§ Exercise instructions
Only these lines are needed: the first line of the entries below through the line with "def gObj (obj", each returned exactly.

§ Records for the exercise
_____

-- ==== Sys2Proof/Machine/Gatemi.lean ====
section
/-!
DEFINITION. Gatemi over CAN FD (R674 to R678), dictionary messages of other modules (R679), takeovers as the dictionary sees
them (R687), and the loss of a die.
-/

namespace Sys2Proof.Machine

/-! Frames. -/

/-- A frame of R676: command, TID, the bytes 2 to 4, byte 5, DATA. -/
def gFrame (cmd : Nat) (tid : Byte) (mid : List Byte) (b5 : Nat) (data : List Byte) : List Byte :=
  [BitVec.ofNat 8 (16 + cmd), tid] ++ mid ++ [BitVec.ofNat 8 b5] ++ leBytes 2 data.length ++ data ++ List.replicate (56 - data.length) 0#8

/-- Index and subindex of an object as bytes 2 to 4. -/
def gObj (obj : Nat) : List Byte := leBytes 2 (obj / 256) ++ [BitVec.ofNat 8 obj]

/-- The node id allows sending (R675), and die 0's controller works: its die is not held, or the module is in FAILED. -/
def canUp (a : Anat) (w : World) : Bool :=
  decide (1 ≤ w.dict.node) && decide (w.dict.node ≤ 126) && decide (w.pwr.supply = 2) &&
    (decide (a.ready = 6) || !(a.dies.getD 0 ⟨false, false, false⟩).lost)

/-- A frame on the bus, by function code. -/
def canSend (a : Anat) (w : World) (fn : Nat) (b : List Byte) : World := if canUp a w then w.emit (.can (fn * 128 + w.dict.node) b) else w

/-- A response goes to the tray (key 2), or as MGMT to a node (key 16 + its id). -/
def gSend (a : Anat) (w : World) (key : Nat) (b : List Byte) : World :=
  if key = 2 then canSend a w 6 b
  else (sendTxn w a.super { txnOf 7 0#8 (key - 16) 0 64 with data := b } .mgmt).2

/-- ABORT with a code. DEDUCED (log 82). -/
def gAbort (a : Anat) (w : World) (key : Nat) (tid : Byte) (mid : List Byte) (code : Nat) : World := gSend a w key (gFrame 7 tid mid code [])

/-- The path whose rights a key has. -/
def gPath (key : Nat) : Nat := if key = 2 then 2 else 3

/-! Segmented transfers (R677). -/

/-- Segments of 56 bytes. -/
def segCount (x : DSeg) : Nat := (x.data.length + 55) / 56

/-- SEG frames from a number up to the next multiple of sixteen or the last. -/
def sendSegs (a : Anat) (w : World) (key : Nat) (x : DSeg) (k : Nat) : World :=
  let stop := min (segCount x) ((k / 16 + 1) * 16)
  let w1 := (List.range (stop - k)).foldl (fun v i =>
    gSend a v key (gFrame 4 x.tid (leBytes 3 (k + i)) 0 ((x.data.drop (56 * (k + i))).take 56))) w
  setSeg w1 key { x with next := stop }

/-- READ: one response, or the start of a segmented read. -/
def gRead (a : Anat) (w : World) (key : Nat) (tid : Byte) (obj seg : Nat) : World :=
  let resp (v : World) (b5 : Nat) (l : List Byte) : World := gSend a v key (gFrame 1 tid (gObj obj) b5 l)
  match dictRead a w (gPath key) obj with
  | .error c => resp w (c + 128 * seg) []
  | .ok v =>
    if v.length ≤ 56 then resp w (128 * seg) v
    else if (sget w.dict.segs key).isSome || objHeld w obj then resp w (6 + 128 * seg) []
    else sendSegs a (resp w 128 (leBytes 4 v.length)) key ⟨obj, false, tid, v, v.length, 0⟩ 0

/-- The end of a write; a write cut by a reset is not answered. -/
def gWriteEnd (a : Anat) (key : Nat) (tid : Byte) (obj bit7 : Nat) (z : WrRes) : World :=
  if z.cut then z.w else gSend a z.w key (gFrame 2 tid (gObj obj) (z.code + 128 * bit7) [])

/-- A segmented initiate. DEDUCED (log 82). -/
def gOpen (a : Anat) (w : World) (key : Nat) (tid : Byte) (obj n : Nat) (o : StoreOut) : World :=
  let resp (c : Nat) : World := gSend a w key (gFrame 2 tid (gObj obj) (c + 128) [])
  if (sget w.dict.segs key).isSome then resp 6
  else
    match writeRefused a w (gPath key) obj with
    | some c => resp c
    | none =>
      if objHeld w obj then resp 6
      else if !lengthOk a obj n then resp 5
      else if n = 0 then gWriteEnd a key tid obj 1 (objWrite a (resp 0) (gPath key) obj [] o)
      else setSeg (resp 0) key ⟨obj, true, tid, [], n, 0⟩

/-- WRITE, expedited or the start of a segmented write. -/
def gWrite (a : Anat) (w : World) (key : Nat) (tid : Byte) (obj seg : Nat) (data : List Byte) (o : StoreOut) : World :=
  if seg = 1 then gOpen a w key tid obj (leNat (data.take 4)) o
  else gWriteEnd a key tid obj 0 (dictWrite a w (gPath key) obj data o)

/-- A SEG of a write. DEDUCED (log 82). -/
def gSeg (a : Anat) (w : World) (key : Nat) (tid : Byte) (no : Nat) (data : List Byte) (o : StoreOut) : World :=
  match sget w.dict.segs key with
  | none => gAbort a w key tid (gObj 0) 0xB
  | some x =>
    let ack (v : World) (n : Nat) : World := gSend a v key (gFrame 5 tid (leBytes 3 n) 0 [])
    if !x.wr || decide (x.tid ≠ tid) then gAbort a w key tid (gObj 0) 0xB
    else if no ≠ x.next then ack w x.next
    else if data.length ≠ min 56 (x.total - x.data.length) then gAbort a (dropSeg w key) key tid (gObj x.obj) 0xB
    else
      let y := { x with data := x.data ++ data, next := no + 1 }
      if y.data.length = x.total then gWriteEnd a key tid x.obj 1 (objWrite a (ack (dropSeg w key) y.next) (gPath key) x.obj y.data o)
      else if y.next % 16 = 0 then ack (setSeg w key y) y.next
      else setSeg w key y

/-- A SEG_ACK of a read: it goes on from the segment named, or it has ended. DEDUCED (log 82). -/
def gAck (a : Anat) (w : World) (key : Nat) (tid : Byte) (no : Nat) : World :=
  match sget w.dict.segs key with
  | none => gAbort a w key tid (gObj 0) 0xB
  | some x =>
    if x.wr || decide (x.tid ≠ tid) then gAbort a w key tid (gObj 0) 0xB
    else if no = segCount x ∧ x.next = segCount x then dropSeg w key
    else if no ≤ x.next ∧ no < segCount x then sendSegs a w key x no
    else gAbort a (dropSeg w key) key tid (gObj x.obj) 0xB

/-! Requests. -/

/-- What Keystone ROM code answers in FAILED (R701). -/
def romServes (cmd idx : Nat) : Bool :=
  (decide (cmd = 1) && decide (idx = 0x1000)) ||
    ((decide (cmd = 1) || decide (cmd = 2)) && (decide (idx = 0x3032) || decide (idx = 0x3033) || decide (idx = 0x3034)))

/-- A request frame of 64 bytes on a path. DEDUCED (log 82). -/
def gServe (a : Anat) (w : World) (key : Nat) (b : List Byte) (o : StoreOut) : World :=
  let b0 := b.getD 0 0#8
  let cmd := fld b0 0 4
  let tid := b.getD 1 0#8
  let mid := (b.drop 2).take 3
  let obj := leNat (mid.take 2) * 256 + (mid.getD 2 0#8).toNat
  let seg := (bit (b.getD 5 0#8) 0).toNat
  let len := leNat ((b.drop 6).take 2)
  let data := (b.drop 8).take len
  if fld b0 4 4 ≠ 1 then gAbort a w key tid mid (0xD + 128 * seg)
  else if !(cmd = 1 || cmd = 2 || cmd = 4 || cmd = 5 || cmd = 6 || cmd = 7) || decide (56 < len) then gAbort a w key tid mid (0xB + 128 * seg)
  else if decide (a.ready = 6) && (decide (cmd = 1) || decide (cmd = 2) || decide (cmd = 6)) && !romServes cmd (obj / 256) then
    gSend a w key (gFrame cmd tid mid (0xE + 128 * seg) [])
  else
    match cmd with
    | 1 => gRead a w key tid obj seg
    | 2 => gWrite a w key tid obj seg data o
    | 4 => gSeg a w key tid (leNat mid) data o
    | 5 => gAck a w key tid (leNat mid)
    | 6 =>
      match objAbort w obj with
      | some c => gSend a w key (gFrame 6 tid mid (c + 128 * seg) [])
      | none => gSend a w key (gFrame 6 tid mid (128 * seg) ((describe a w (gPath key) obj).take 56))
    | _ =>
      match sget w.dict.segs key with
      | some x => if x.tid = tid then dropSeg w key else w
      | none => w

/-- A frame that the controller takes as a request (R674, R675). -/
def gTaken (w : World) (f : CanFrame) : Bool :=
  decide (f.id.toNat / 128 = 5) && decide (f.id.toNat % 128 = w.dict.node) && decide (f.bytes.length = 64)

/-- A request frame of one command arrives. While no module supervisor serves, it is kept (R687). A command of one kind that
brings another's frame has no effect; a frame whose CMD no command has, or whose VER is not 1, is refused by whichever
brings it. DESIGN CHOICE (log 83). -/
def gArrive (a : Anat) (w : World) (cmd : Nat) (f : CanFrame) (o : StoreOut) : World :=
  let b0 := f.bytes.getD 0 0#8
  let k := fld b0 0 4
  let known := k = 1 || k = 2 || k = 4 || k = 5 || k = 6 || k = 7
  if !canUp a w || !gTaken w f || !w.dict.up || decide (a.ready = 6) || (known && decide (k ≠ cmd) && decide (fld b0 4 4 = 1)) then w
  else if serving a w then gServe a w 2 f.bytes o
  else if w.dict.frames.length < 32 then w.modDict (fun d => { d with frames := d.frames ++ [f.bytes] })
  else w

def noStore : StoreOut := ⟨0#3, none, 0#3⟩

def execGatemiRead (f : CanFrame) (s : State) : Res := toWorld s (gArrive s.anat s.w 1 f noStore)
def execGatemiWrite (f : CanFrame) (o : StoreOut) (s : State) : Res := toWorld s (gArrive s.anat s.w 2 f o)

/-- `SEG`. -/
def execSeg (f : CanFrame) (o : StoreOut) (s : State) : Res := toWorld s (gArrive s.anat s.w 4 f o)

/-- `SEG_ACK`. -/
def execSegAck (f : CanFrame) (s : State) : Res := toWorld s (gArrive s.anat s.w 5 f noStore)

def execGatemiDescribe (f : CanFrame) (s : State) : Res := toWorld s (gArrive s.anat s.w 6 f noStore)
def execGatemiAbort (f : CanFrame) (s : State) : Res := toWorld s (gArrive s.anat s.w 7 f noStore)

/-! MGMT (R679). -/

/-- A node is listed in `MGMT_ALLOW`. -/
def mgmtAllowed (a : Anat) (w : World) (node : Nat) : Bool :=
  let l := kept a w 0x401001
  (List.range (l.length / 2)).any (fun i => decide (leNat ((l.drop (2 * i)).take 2) = node))

/-- A body for the dictionary; pair-key messages have their effect with the exchange (R497). DEDUCED (log 84). -/
def mgmtBody (a : Anat) (w : World) (src : Nat) (b : List Byte) (o : StoreOut) : World :=
  if fld (b.getD 0 0#8) 4 4 ≠ 1 ∨ !serving a w then w
  else if mgmtAllowed a w src then gServe a w (16 + src) b o
  else gAbort a w (16 + src) (b.getD 1 0#8) ((b.drop 2).take 3) 3

/-- `MGMT`. -/
def execMgmt (p : Fin 32) (t : NetTxn) (o : StoreOut) (s : State) : Res :=
  toWorld s (request s.anat s.w p.val 7 t (fun v => ⟨0#8, [], mgmtBody s.anat v t.src.toNat t.slots o⟩))

/-! Gaps (R671, R677, R679). -/

/-- An open transfer of a path ends with an abort code. DEDUCED (log 81). -/
def segEnd (a : Anat) (w : World) (key code : Nat) : World :=
  match sget w.dict.segs key with
  | none => w
  | some x =>
    let w1 := dropSeg w key
    if key < 2 then mbReport w1 key code 0 else gAbort a w1 key x.tid (gObj x.obj) code

def segKey : SegPath → Nat
  | .host => 0
  | .monitor => 1
  | .gatemi => 2
  | .node n => 16 + n.toNat

/-- `SEGMENT_GAP_TIMEOUT`. -/
def execSegmentGapTimeout (p : SegPath) (s : State) : Res := toWorld s (segEnd s.anat s.w (segKey p) 0xA)

/-! Heartbeats and event frames (R678), bus-off (R674). -/

/-- `GATEMI_HEARTBEAT`, with the seconds since module reset; it is sent from step 2 on. DESIGN CHOICE (log 83). -/
def execGatemiHeartbeat (seconds : BitVec 32) (s : State) : Res :=
  toWorld s (
    let a := s.anat
    let w := s.w
    let flags := (bit (capStat w) 1).toNat + 2 * (a.dies.any (fun d => d.lost)).toNat + 4 * (!w.dict.conflicts.isEmpty).toNat
    if supRuns a a.super || decide (a.ready = 6) then
      canSend a w 14 ([BitVec.ofNat 8 a.ready, BitVec.ofNat 8 flags, 0#8, 0#8] ++ leBytes 4 seconds.toNat)
    else w)

def evtKey : EvSrc → Nat
  | .link => 1
  | .avail => 2
  | .power => 3
  | .firmware => 5
  | .store => 6
  | .ovf k => 16 + k.val

/-- Index and subindex of an event object. DESIGN CHOICE (log 76). -/
def evtObj : EvSrc → Nat
  | .link => 0x400201
  | .avail => 0x300101
  | .power => Config.pwrEvtObj.toNat
  | .firmware => 0x303401
  | .store => 0x304001
  | .ovf k => 0x730000 + k.val

/-- `EVENT_FRAME`: bits that have newly set in an event object since its last frame. -/
def execEventFrame (src : EvSrc) (s : State) : Res :=
  toWorld s (
    let a := s.anat
    let w := s.w
    let k := evtKey src
    let bits := sgetD w.dict.evPend k 0#64
    if !serving a w || decide (bits = 0#64) then w
    else
      let w1 := w.modDict (fun d => { d with evPend := sdel d.evPend k })
      if bit (evtMask a w) (evtVector k) then
        canSend a w1 1 (gObj (evtObj src) ++ [0#8] ++ leBytes 4 bits.toNat ++ leBytes 8 w.time.toNat)
      else w1)

/-- `BUS_OFF`: the controller recovers. -/
def execBusOff (s : State) : Res :=
  toWorld s (if canUp s.anat s.w then s.w.modDict (fun d => { d with busOff := (ctrAdd d.busOff 1).1 }) else s.w)

/-! Choice of the store's values (R683, R685). -/

/-- One object: the chosen record is in force, and written to the slots that differ; an object in conflict is listed with its
copies as they are. DEDUCED (log 79). -/
def resyncOne (a : Anat) (w : World) (obj : Nat) : World :=
  match pickRec (copies a w obj) with
  | none => w
  | some (r, conf) =>
    let w1 := w.modDict (fun d => { d with cur := sset d.cur obj r.val })
    if conf then w1.modDict (fun d => { d with conflicts := if d.conflicts.contains obj then d.conflicts else d.conflicts ++ [obj] })
    else
      let bad := (slotsPresent a w).filter (fun n => decide (recOf a w n obj ≠ some r))
      if bad.isEmpty then w1 else fwStoreEvent (bad.foldl (fun v n => setSlot v n obj (some r)) w1) true 1

/-- Every persistent object. -/
def resync (a : Anat) (w : World) : World :=
  let w1 := persistObjs.foldl (resyncOne a) w
  slotLost a (if w1.dict.conflicts.isEmpty then w1 else fwStoreEvent w1 true 0)

/-! Takeover (R34, R570, R687). -/

/-- The new module supervisor deals with the work that die 0 held. DESIGN CHOICE (log 83). -/
def takeoverDict (a : Anat) (w : World) (o : StoreOut) : World :=
  let w1 := resync a (w.modDict (fun d => { d with gen := [1#8, 1#8, 1#8, 1#8] }))
  let w2 := w1.dict.frames.foldl (fun v b => gServe a v 2 b o) (w1.modDict (fun d => { d with frames := [] }))
  (w2.dict.segs.map (fun x => x.1)).foldl (fun v k => segEnd a v k 0xC) w2

/-- `SUPERVISOR_TAKEOVER`. -/
def execSupervisorTakeover (o : StoreOut) (s : State) : Res :=
  toBoth s (
    let x := takeover (s.anat, s.w)
    if x.1.super = s.anat.super then (s.anat, s.w)
    else (x.1, if x.2.dict.up then takeoverDict x.1 x.2 o else x.2))

/-! Loss of a die (R644). -/

/-- `DIE_LOST`. -/
def execDieLost (d : Fin 4) (s : State) : Res :=
  toBoth s (
    let x := s.anat.dies.getD d.val ⟨false, false, false⟩
    if x.up && !x.lost then
      let y := dieHold (s.anat, s.w) d.val
      (y.1, slotLost y.1 (avEvent y.2 7))
    else (s.anat, s.w))

end Sys2Proof.Machine
end

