-- ==== Sys2Proof/Machine/Core.lean ====
section
/-!
DEFINITION. The machine as the host runs it.
-/

def Sys2Proof.core : Host.Core :=
  { State := Sys2Proof.Machine.State
    Fault := Sys2Proof.Machine.Fault
    Refusal := Sys2Proof.Machine.Refusal
    step := Sys2Proof.Machine.step
    reset := Sys2Proof.Machine.State.reset }
end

_____

§ Response area
-- ==== Sys2Proof/Machine/Gatemi.lean ====
section
/-!
DEFINITION. Gatemi over CAN FD (R674 to R678), dictionary messages of other modules (R679), takeovers as the dictionary sees
them (R687), and the loss of a die.
-/

namespace Sys2Proof.Machine

/-! Frames. -/

/-- A frame of R676: command, TID, the bytes 2 to 4, byte 5, DATA. -/
def gFrame (cmd : Nat) (tid : Byte) (mid : List Byte) (b5 : Nat) (data : List Byte) : List Byte :=
  [BitVec.ofNat 8 (16 + cmd), tid] ++ mid ++ [BitVec.ofNat 8 b5] ++ leBytes 2 data.length ++ data ++ List.replicate (56 - data.length) 0#8

/-- Index and subindex of an object as bytes 2 to 4. -/
def gObj (obj : Nat) : List Byte := leBytes 2 (obj / 256) ++ [BitVec.ofNat 8 obj]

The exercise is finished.